» What this task involves
Two lines below mark the span: the one containing "simp [opField, xField, yField, nField, packXyn]" and the one containing "xField, yField, nField]". Set down both, plus every line between, exactly as they stand, and nothing else.

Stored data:

»»

-- ==== Sys2Proof/Laws/Decode.lean ====
section
/-! SUPPORT. The fields of packed words, the byte order, and what a mask says of the fields. -/

namespace Sys2Proof

variable (o x y n : Nibble) (kk hi lo : Byte) (nnn : Addr) (w : Word)

/-! Each field of each layout. -/

@[simp] theorem opField_packNnn : opField (packNnn o nnn) = o := by
  have := o.isLt; have := nnn.isLt
  apply BitVec.eq_of_toNat_eq
  simp [opField, packNnn]
  omega

@[simp] theorem nnnField_packNnn : nnnField (packNnn o nnn) = nnn := by
  have := o.isLt; have := nnn.isLt
  apply BitVec.eq_of_toNat_eq
  simp [nnnField, packNnn]
  omega

@[simp] theorem opField_packXkk : opField (packXkk o x kk) = o := by
  have := o.isLt; have := x.isLt; have := kk.isLt
  apply BitVec.eq_of_toNat_eq
  simp [opField, packXkk]
  omega

@[simp] theorem xField_packXkk : xField (packXkk o x kk) = x := by
  have := o.isLt; have := x.isLt; have := kk.isLt
  apply BitVec.eq_of_toNat_eq
  simp [xField, packXkk]
  omega

@[simp] theorem kkField_packXkk : kkField (packXkk o x kk) = kk := by
  have := o.isLt; have := x.isLt; have := kk.isLt
  apply BitVec.eq_of_toNat_eq
  simp [kkField, packXkk]
  omega

@[simp] theorem opField_packXyn : opField (packXyn o x y n) = o := by
  have := o.isLt; have := x.isLt; have := y.isLt; have := n.isLt
  apply BitVec.eq_of_toNat_eq
  simp [opField, packXyn]
  omega

@[simp] theorem xField_packXyn : xField (packXyn o x y n) = x := by
  have := o.isLt; have := x.isLt; have := y.isLt; have := n.isLt
  apply BitVec.eq_of_toNat_eq
  simp [xField, packXyn]
  omega

@[simp] theorem yField_packXyn : yField (packXyn o x y n) = y := by
  have := o.isLt; have := x.isLt; have := y.isLt; have := n.isLt
  apply BitVec.eq_of_toNat_eq
  simp [yField, packXyn]
  omega

@[simp] theorem nField_packXyn : nField (packXyn o x y n) = n := by
  have := o.isLt; have := x.isLt; have := y.isLt; have := n.isLt
  apply BitVec.eq_of_toNat_eq
  simp [nField, packXyn]
  omega

/-! A word is packed from its own fields. -/

theorem packNnn_fields : packNnn (opField w) (nnnField w) = w := by
  have := w.isLt
  apply BitVec.eq_of_toNat_eq
  simp [opField, nnnField, packNnn]
  omega

theorem packXkk_fields : packXkk (opField w) (xField w) (kkField w) = w := by
  have := w.isLt
  apply BitVec.eq_of_toNat_eq
  simp [opField, xField, kkField, packXkk]
  omega

theorem packXyn_fields : packXyn (opField w) (xField w) (yField w) (nField w) = w := by
  have := w.isLt
  apply BitVec.eq_of_toNat_eq
  simp [opField, xField, yField, nField, packXyn]
  omega

/-! What the three masks of R78 keep. -/

theorem and_mask_op : w &&& 0xF000#16 = packNnn (opField w) 0 := by
  apply BitVec.eq_of_getLsbD_eq
  intro i hi
  rw [← packNnn_fields (w &&& 0xF000#16)]
  congr 2
  · apply BitVec.eq_of_getLsbD_eq
    intro j hj
    have : j = 0 ∨ j = 1 ∨ j = 2 ∨ j = 3 := by omega
    rcases this with h | h | h | h <;> subst h <;> simp [opField]
  · apply BitVec.eq_of_getLsbD_eq
    intro j hj
    simp [nnnField]
    interval_cases j <;> simp

theorem and_mask_op_n : w &&& 0xF00F#16 = packXyn (opField w) 0 0 (nField w) := by
  apply BitVec.eq_of_getLsbD_eq
  intro i hi
  rw [← packXyn_fields (w &&& 0xF00F#16)]
  congr 2 <;>
  · apply BitVec.eq_of_getLsbD_eq
    intro j hj
    have : j = 0 ∨ j = 1 ∨ j = 2 ∨ j = 3 := by omega
    rcases this with h | h | h | h <;> subst h <;> simp [opField, xField, yField, nField]

theorem and_mask_op_kk : w &&& 0xF0FF#16 = packXkk (opField w) 0 (kkField w) := by
  apply BitVec.eq_of_getLsbD_eq
  intro i hi
  rw [← packXkk_fields (w &&& 0xF0FF#16)]
  congr 2
  · apply BitVec.eq_of_getLsbD_eq
    intro j hj
    have : j = 0 ∨ j = 1 ∨ j = 2 ∨ j = 3 := by omega
    rcases this with h | h | h | h <;> subst h <;> simp [opField]
  · apply BitVec.eq_of_getLsbD_eq
    intro j hj
    have : j = 0 ∨ j = 1 ∨ j = 2 ∨ j = 3 := by omega
    rcases this with h | h | h | h <;> subst h <;> simp [xField]
  · apply BitVec.eq_of_getLsbD_eq
    intro j hj
    simp [kkField]
    interval_cases j <;> simp

variable {w} {c : Word}

theorem opField_of_mask (h : w &&& 0xF000 = c) : opField w = opField c := by
  rw [← h]
  exact (congrArg opField (and_mask_op w)).symm ▸ by simp

theorem fields_of_mask_n (h : w &&& 0xF00F = c) : opField w = opField c ∧ nField w = nField c := by
  have e := and_mask_op_n w
  rw [← h]
  exact ⟨(congrArg opField e).symm ▸ by simp, (congrArg nField e).symm ▸ by simp⟩

theorem fields_of_mask_kk (h : w &&& 0xF0FF = c) : opField w = opField c ∧ kkField w = kkField c := by
  have e := and_mask_op_kk w
  rw [← h]
  exact ⟨(congrArg opField e).symm ▸ by simp, (congrArg kkField e).symm ▸ by simp⟩

variable (w)

/-! Byte order (R52). -/

theorem wordOfBytes_toNat : (wordOfBytes hi lo).toNat = hi.toNat * 256 + lo.toNat := by
  have := hi.isLt; have := lo.isLt
  simp [wordOfBytes]
  omega

theorem bytesOfWord_wordOfBytes : bytesOfWord (wordOfBytes hi lo) = [hi, lo] := by
  have := hi.isLt; have := lo.isLt
  have h1 : (wordOfBytes hi lo).extractLsb' 8 8 = hi := by
    apply BitVec.eq_of_toNat_eq
    simp [wordOfBytes_toNat]
    omega
  have h2 : (wordOfBytes hi lo).extractLsb' 0 8 = lo := by
    apply BitVec.eq_of_toNat_eq
    simp [wordOfBytes_toNat]
    omega
  rw [bytesOfWord, h1, h2]

theorem wordOfBytes_bytesOfWord : ∃ a b, bytesOfWord w = [a, b] ∧ wordOfBytes a b = w := by
  have := w.isLt
  refine ⟨_, _, rfl, ?_⟩
  apply BitVec.eq_of_toNat_eq
  rw [wordOfBytes_toNat]
  simp
  omega

/-- The decoder of bytes on two bytes is the decoder of their word. -/
theorem decode_two_ok {p : Params} {i : Instr} : decode p [hi, lo] = .ok (i, []) ↔ decodeWord p (wordOfBytes hi lo) = .ok i := by
  cases h : decodeWord p (wordOfBytes hi lo) <;> simp [decode, h]

end Sys2Proof
end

««

» Written solution
  simp [opField, xField, yField, nField, packXyn]
  omega

/-! What the three masks of R78 keep. -/

theorem and_mask_op : w &&& 0xF000#16 = packNnn (opField w) 0 := by
  apply BitVec.eq_of_getLsbD_eq
  intro i hi
  rw [← packNnn_fields (w &&& 0xF000#16)]
  congr 2
  · apply BitVec.eq_of_getLsbD_eq
    intro j hj
    have : j = 0 ∨ j = 1 ∨ j = 2 ∨ j = 3 := by omega
    rcases this with h | h | h | h <;> subst h <;> simp [opField]
  · apply BitVec.eq_of_getLsbD_eq
    intro j hj
    simp [nnnField]
    interval_cases j <;> simp

theorem and_mask_op_n : w &&& 0xF00F#16 = packXyn (opField w) 0 0 (nField w) := by
  apply BitVec.eq_of_getLsbD_eq
  intro i hi
  rw [← packXyn_fields (w &&& 0xF00F#16)]
  congr 2 <;>
  · apply BitVec.eq_of_getLsbD_eq
    intro j hj
    have : j = 0 ∨ j = 1 ∨ j = 2 ∨ j = 3 := by omega
    rcases this with h | h | h | h <;> subst h <;> simp [opField, xField, yField, nField]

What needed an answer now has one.